§ **Activity**
Beneath this instruction is a block of data; output from it exactly the lines that run from the one containing "and touches no" through the one containing "((i = .cmdSoftReset", inclusive.

(Data items)
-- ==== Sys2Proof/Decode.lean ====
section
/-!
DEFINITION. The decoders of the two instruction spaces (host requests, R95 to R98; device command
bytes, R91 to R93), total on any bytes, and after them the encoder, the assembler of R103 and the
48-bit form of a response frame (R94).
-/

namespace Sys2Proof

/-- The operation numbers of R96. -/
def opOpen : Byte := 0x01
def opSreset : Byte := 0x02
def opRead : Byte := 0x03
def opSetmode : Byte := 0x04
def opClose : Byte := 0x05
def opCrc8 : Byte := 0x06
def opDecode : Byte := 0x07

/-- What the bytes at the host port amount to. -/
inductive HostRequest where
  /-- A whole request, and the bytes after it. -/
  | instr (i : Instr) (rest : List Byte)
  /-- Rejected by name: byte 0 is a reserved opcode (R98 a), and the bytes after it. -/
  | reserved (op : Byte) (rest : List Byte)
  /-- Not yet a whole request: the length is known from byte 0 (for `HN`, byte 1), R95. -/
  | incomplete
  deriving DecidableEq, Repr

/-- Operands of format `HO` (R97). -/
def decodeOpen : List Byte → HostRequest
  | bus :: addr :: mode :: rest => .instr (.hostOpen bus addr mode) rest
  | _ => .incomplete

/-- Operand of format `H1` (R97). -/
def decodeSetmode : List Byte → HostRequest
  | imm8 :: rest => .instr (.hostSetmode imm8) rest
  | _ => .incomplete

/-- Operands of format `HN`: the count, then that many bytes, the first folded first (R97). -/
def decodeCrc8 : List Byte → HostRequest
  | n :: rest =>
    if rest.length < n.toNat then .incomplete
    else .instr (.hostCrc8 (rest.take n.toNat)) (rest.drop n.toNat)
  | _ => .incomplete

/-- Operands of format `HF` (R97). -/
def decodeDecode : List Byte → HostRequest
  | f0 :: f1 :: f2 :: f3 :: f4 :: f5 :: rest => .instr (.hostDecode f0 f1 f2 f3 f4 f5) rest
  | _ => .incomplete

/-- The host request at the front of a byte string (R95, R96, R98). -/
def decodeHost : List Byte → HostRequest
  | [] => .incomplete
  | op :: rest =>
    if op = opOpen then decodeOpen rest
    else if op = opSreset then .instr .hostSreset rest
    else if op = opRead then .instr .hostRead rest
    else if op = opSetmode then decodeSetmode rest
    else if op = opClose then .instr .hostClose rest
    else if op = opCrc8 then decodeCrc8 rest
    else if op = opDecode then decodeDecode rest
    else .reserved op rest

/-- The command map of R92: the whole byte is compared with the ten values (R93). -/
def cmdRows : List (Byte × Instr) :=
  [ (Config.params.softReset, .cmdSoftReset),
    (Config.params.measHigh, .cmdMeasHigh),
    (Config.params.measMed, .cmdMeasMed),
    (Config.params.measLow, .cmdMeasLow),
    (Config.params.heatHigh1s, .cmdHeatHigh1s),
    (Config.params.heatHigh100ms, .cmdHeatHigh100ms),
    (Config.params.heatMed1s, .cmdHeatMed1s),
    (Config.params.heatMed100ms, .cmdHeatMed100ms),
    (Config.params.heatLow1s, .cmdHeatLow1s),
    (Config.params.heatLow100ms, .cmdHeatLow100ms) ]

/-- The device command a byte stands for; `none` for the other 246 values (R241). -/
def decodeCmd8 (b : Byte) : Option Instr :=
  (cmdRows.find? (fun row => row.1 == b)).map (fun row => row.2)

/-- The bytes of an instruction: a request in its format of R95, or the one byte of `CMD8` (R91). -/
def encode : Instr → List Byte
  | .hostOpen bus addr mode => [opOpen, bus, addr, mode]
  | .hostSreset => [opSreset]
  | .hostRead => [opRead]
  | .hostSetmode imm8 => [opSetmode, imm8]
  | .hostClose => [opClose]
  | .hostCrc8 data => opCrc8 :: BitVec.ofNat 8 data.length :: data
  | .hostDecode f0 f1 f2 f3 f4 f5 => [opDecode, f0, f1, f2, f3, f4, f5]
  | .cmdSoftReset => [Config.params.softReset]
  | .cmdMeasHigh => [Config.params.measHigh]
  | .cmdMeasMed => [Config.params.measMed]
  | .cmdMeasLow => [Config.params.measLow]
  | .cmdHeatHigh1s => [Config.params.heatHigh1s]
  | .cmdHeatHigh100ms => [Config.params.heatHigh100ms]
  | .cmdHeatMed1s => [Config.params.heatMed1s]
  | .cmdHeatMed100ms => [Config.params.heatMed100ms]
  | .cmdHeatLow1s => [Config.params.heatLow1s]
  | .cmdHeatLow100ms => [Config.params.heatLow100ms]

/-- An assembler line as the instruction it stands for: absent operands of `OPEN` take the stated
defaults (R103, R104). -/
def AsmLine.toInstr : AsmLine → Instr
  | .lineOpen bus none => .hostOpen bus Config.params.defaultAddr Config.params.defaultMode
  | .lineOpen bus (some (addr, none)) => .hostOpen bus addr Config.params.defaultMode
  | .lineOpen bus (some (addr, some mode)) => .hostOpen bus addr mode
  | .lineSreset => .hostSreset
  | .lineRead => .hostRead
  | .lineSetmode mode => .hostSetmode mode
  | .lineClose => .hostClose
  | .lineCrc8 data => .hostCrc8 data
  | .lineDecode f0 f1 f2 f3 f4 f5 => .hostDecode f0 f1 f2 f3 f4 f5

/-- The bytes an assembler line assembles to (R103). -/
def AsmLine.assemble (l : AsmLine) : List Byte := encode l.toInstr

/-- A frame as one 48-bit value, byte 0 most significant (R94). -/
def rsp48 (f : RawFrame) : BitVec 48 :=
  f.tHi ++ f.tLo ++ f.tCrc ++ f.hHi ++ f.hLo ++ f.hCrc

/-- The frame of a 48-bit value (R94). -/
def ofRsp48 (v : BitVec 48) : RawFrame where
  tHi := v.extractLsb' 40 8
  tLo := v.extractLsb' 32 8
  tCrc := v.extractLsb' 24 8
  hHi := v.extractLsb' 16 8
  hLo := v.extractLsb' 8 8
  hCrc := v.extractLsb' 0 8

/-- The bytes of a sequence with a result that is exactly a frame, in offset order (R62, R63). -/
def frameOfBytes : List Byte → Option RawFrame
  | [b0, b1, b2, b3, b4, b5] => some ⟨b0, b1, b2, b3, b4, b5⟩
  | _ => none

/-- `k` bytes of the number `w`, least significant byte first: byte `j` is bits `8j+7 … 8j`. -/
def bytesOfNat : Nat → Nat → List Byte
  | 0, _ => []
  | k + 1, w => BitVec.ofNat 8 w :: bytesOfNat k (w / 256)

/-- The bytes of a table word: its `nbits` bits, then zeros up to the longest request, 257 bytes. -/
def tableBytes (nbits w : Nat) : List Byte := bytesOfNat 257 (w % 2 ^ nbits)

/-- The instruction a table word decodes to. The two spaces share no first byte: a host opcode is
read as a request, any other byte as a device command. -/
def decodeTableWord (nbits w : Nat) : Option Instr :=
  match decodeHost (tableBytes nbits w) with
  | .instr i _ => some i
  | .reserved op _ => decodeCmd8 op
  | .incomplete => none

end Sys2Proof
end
==
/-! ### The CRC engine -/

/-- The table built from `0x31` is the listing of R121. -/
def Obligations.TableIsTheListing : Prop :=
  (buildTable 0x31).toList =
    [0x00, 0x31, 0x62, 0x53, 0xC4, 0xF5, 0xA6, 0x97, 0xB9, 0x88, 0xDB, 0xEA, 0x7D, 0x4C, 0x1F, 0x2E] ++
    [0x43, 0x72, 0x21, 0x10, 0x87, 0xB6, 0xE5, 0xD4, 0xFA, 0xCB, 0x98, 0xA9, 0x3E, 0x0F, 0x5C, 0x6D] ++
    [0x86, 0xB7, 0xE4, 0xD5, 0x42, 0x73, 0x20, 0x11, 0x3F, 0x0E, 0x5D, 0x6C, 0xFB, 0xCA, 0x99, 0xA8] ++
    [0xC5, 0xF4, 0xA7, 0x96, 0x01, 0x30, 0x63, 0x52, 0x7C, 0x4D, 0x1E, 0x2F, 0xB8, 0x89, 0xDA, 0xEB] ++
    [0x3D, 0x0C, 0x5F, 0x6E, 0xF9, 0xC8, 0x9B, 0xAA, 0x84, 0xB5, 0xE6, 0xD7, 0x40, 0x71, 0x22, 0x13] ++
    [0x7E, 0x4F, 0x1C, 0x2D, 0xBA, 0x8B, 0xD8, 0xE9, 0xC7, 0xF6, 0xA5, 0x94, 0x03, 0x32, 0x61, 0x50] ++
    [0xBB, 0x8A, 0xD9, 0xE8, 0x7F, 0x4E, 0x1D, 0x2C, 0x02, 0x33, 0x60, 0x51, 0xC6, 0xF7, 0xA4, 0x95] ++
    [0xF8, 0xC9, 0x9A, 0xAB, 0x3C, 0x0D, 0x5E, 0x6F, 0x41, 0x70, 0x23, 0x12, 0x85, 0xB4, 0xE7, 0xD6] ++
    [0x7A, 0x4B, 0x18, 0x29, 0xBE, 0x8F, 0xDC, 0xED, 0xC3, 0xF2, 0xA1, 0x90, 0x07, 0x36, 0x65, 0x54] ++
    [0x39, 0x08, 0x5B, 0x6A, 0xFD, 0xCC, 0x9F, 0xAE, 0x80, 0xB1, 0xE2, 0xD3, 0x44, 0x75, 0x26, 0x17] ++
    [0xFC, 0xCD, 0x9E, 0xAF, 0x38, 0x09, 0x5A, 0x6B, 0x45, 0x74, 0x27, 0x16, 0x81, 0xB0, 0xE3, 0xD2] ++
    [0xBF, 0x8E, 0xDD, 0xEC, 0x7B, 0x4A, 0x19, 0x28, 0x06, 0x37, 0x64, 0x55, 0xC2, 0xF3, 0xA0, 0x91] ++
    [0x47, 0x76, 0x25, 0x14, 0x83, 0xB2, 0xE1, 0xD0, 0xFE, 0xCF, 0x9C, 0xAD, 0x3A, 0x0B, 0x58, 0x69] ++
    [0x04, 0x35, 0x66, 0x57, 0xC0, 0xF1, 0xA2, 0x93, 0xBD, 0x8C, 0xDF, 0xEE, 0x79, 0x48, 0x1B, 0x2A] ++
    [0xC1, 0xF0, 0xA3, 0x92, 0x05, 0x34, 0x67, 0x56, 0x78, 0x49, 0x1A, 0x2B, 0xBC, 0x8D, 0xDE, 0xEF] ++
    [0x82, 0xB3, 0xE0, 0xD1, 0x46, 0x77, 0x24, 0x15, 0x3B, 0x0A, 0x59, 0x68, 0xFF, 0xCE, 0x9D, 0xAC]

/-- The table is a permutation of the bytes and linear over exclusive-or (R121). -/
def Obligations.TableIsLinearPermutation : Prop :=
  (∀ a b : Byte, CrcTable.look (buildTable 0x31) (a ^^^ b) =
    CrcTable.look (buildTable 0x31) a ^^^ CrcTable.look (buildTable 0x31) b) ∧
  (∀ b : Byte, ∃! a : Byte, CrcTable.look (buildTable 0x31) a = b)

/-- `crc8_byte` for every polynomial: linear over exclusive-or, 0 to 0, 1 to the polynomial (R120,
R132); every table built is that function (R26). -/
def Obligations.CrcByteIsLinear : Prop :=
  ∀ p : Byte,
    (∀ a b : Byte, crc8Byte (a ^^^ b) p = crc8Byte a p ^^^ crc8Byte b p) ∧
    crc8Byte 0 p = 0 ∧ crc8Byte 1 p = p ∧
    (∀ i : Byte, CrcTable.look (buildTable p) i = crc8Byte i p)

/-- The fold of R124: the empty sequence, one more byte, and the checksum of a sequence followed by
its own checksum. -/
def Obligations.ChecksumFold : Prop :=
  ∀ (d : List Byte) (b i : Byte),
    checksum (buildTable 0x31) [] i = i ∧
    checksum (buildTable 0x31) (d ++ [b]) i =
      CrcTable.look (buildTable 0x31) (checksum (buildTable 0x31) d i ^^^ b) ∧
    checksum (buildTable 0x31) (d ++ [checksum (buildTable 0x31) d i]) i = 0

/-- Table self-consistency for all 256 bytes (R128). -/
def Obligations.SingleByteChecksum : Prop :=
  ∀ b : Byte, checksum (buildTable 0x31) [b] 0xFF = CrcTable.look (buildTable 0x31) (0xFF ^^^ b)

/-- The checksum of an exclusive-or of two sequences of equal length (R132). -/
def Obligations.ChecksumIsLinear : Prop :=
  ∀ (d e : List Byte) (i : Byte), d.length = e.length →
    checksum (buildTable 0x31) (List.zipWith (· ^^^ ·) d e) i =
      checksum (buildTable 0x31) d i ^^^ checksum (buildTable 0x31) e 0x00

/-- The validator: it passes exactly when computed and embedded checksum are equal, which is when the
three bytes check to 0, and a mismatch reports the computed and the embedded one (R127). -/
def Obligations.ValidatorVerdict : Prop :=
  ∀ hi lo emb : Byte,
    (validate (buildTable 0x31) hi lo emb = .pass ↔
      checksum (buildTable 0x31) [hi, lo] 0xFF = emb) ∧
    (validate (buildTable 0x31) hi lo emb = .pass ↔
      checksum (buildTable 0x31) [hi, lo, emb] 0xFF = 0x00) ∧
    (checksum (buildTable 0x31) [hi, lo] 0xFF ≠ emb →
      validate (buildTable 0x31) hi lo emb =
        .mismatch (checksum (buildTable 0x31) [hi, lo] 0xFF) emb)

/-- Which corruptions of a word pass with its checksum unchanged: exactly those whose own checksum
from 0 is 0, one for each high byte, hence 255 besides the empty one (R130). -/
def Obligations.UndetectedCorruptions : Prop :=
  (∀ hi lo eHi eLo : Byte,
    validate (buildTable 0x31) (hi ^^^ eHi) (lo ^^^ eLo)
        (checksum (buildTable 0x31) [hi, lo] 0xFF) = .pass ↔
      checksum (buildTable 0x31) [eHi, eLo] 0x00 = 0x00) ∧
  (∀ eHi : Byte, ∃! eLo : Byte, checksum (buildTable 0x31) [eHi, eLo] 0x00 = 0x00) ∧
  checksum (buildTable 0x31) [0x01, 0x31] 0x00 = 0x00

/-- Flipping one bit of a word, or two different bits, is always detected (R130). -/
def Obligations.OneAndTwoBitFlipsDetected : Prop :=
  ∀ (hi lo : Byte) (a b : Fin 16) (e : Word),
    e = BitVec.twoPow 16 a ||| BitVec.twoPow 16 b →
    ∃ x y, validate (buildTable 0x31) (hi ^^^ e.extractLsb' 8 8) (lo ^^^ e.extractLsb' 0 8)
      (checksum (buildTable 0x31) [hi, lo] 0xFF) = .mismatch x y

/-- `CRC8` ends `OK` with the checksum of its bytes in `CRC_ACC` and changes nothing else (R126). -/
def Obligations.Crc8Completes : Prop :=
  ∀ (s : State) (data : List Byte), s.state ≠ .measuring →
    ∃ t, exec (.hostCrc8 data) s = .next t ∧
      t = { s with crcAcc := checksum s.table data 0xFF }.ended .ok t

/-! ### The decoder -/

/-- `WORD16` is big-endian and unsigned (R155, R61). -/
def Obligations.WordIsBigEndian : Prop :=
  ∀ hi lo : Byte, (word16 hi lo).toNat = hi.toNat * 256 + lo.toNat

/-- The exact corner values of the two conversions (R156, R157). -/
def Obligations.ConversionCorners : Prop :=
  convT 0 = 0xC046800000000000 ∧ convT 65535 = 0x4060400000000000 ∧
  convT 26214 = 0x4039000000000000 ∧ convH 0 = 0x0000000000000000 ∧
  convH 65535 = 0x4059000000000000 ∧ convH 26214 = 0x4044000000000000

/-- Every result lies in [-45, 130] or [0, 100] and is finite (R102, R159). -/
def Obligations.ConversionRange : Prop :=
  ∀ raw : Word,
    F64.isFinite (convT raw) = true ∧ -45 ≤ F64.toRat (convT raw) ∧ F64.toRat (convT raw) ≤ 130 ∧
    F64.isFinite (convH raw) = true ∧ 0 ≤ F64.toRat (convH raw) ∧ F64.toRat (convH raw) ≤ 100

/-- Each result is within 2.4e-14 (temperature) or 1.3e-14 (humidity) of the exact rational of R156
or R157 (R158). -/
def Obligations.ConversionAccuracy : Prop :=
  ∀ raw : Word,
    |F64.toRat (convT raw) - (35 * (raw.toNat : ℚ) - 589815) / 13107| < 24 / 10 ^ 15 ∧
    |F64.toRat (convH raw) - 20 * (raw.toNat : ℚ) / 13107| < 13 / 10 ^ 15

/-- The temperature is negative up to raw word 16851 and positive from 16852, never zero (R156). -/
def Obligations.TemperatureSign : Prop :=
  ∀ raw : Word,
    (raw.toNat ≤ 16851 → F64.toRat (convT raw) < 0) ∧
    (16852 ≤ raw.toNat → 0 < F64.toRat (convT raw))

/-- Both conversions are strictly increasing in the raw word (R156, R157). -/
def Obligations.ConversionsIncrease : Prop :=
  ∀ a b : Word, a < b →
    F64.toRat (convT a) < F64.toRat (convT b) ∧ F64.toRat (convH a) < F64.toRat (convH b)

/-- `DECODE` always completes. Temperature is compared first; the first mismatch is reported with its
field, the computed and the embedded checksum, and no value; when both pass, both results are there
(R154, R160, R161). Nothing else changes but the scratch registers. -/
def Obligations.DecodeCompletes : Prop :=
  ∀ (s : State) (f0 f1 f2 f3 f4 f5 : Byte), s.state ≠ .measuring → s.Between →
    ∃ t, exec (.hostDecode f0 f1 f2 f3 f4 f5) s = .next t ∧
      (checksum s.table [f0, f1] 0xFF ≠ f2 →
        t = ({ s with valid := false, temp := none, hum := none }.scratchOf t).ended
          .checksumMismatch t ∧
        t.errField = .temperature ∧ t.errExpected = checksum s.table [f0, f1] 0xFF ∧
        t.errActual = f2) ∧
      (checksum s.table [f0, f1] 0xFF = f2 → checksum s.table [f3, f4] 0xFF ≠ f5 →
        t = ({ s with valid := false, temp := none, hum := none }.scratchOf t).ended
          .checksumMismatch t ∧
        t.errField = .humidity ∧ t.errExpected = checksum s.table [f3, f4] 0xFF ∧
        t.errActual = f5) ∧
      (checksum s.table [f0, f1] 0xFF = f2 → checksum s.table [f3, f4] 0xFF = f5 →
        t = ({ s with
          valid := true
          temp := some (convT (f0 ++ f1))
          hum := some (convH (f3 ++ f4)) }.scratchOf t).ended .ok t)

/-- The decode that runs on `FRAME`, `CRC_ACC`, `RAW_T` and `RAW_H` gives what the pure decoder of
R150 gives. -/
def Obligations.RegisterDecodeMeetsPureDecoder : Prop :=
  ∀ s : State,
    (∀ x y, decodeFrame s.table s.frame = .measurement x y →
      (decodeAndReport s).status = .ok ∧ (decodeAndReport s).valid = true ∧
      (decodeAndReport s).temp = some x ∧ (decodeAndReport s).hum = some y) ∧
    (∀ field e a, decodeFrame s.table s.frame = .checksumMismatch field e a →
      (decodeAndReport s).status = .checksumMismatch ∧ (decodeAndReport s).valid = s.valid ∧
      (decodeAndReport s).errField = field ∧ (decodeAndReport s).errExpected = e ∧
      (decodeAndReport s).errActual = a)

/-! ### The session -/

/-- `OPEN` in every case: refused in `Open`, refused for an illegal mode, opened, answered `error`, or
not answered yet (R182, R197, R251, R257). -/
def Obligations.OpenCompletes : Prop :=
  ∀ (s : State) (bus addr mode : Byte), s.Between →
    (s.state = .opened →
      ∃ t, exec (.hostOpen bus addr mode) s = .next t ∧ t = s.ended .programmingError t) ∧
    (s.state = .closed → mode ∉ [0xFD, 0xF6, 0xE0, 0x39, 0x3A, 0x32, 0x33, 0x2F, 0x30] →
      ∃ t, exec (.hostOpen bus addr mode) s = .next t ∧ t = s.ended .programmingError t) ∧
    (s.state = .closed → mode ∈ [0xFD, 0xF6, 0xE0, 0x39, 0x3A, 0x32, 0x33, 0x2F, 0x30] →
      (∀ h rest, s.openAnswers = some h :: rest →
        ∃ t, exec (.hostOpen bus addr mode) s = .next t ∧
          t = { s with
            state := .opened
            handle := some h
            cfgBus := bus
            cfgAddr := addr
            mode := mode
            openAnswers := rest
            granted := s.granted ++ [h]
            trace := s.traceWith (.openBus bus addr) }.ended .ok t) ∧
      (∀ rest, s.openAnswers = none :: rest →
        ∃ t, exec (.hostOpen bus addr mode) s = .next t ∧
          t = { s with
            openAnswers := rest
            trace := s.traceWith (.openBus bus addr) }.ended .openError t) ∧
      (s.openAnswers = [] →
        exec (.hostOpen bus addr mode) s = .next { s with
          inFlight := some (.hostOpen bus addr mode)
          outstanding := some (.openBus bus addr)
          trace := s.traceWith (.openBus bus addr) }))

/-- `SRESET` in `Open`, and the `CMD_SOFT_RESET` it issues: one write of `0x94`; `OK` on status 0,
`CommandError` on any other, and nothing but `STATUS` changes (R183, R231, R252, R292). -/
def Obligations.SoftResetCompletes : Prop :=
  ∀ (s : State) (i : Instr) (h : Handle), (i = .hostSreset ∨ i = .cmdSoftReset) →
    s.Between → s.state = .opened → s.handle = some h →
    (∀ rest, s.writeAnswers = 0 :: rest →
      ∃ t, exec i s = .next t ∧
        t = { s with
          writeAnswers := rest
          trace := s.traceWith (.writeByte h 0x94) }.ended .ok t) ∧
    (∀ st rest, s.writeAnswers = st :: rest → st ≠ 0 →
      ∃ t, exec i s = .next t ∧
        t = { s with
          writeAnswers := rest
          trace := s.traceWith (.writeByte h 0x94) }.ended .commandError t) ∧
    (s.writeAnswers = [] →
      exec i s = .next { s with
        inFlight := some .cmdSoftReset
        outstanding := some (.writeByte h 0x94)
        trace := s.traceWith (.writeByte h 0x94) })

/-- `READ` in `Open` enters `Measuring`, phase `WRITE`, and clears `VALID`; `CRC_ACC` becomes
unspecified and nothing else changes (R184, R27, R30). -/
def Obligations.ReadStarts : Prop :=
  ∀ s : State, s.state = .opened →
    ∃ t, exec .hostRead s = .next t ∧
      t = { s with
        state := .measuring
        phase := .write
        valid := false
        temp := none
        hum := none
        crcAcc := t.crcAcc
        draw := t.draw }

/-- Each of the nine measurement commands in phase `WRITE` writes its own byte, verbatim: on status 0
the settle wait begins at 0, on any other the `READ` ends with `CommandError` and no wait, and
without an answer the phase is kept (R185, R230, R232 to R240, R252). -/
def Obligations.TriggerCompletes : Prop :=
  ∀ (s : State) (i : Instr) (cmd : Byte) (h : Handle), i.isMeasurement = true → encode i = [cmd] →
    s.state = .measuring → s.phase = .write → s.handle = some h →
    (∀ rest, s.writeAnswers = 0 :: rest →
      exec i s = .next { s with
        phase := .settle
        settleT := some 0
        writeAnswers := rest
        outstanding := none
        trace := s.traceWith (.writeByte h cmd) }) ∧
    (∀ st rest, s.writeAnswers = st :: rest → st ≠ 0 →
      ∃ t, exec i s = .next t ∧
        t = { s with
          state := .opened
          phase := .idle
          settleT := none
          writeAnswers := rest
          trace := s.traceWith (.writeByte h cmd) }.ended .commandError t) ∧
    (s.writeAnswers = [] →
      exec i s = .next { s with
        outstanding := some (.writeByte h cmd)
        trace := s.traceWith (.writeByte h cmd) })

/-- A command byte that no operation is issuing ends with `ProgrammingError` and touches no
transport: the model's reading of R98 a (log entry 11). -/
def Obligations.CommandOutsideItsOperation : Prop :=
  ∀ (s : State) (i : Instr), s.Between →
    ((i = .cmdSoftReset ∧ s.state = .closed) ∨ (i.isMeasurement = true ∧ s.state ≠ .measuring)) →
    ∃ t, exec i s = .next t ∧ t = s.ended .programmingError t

§ **Exercise output**
/-- A command byte that no operation is issuing ends with `ProgrammingError` and touches no
transport: the model's reading of R98 a (log entry 11). -/
def Obligations.CommandOutsideItsOperation : Prop :=
  ∀ (s : State) (i : Instr), s.Between →
    ((i = .cmdSoftReset ∧ s.state = .closed) ∨ (i.isMeasurement = true ∧ s.state ≠ .measuring)) →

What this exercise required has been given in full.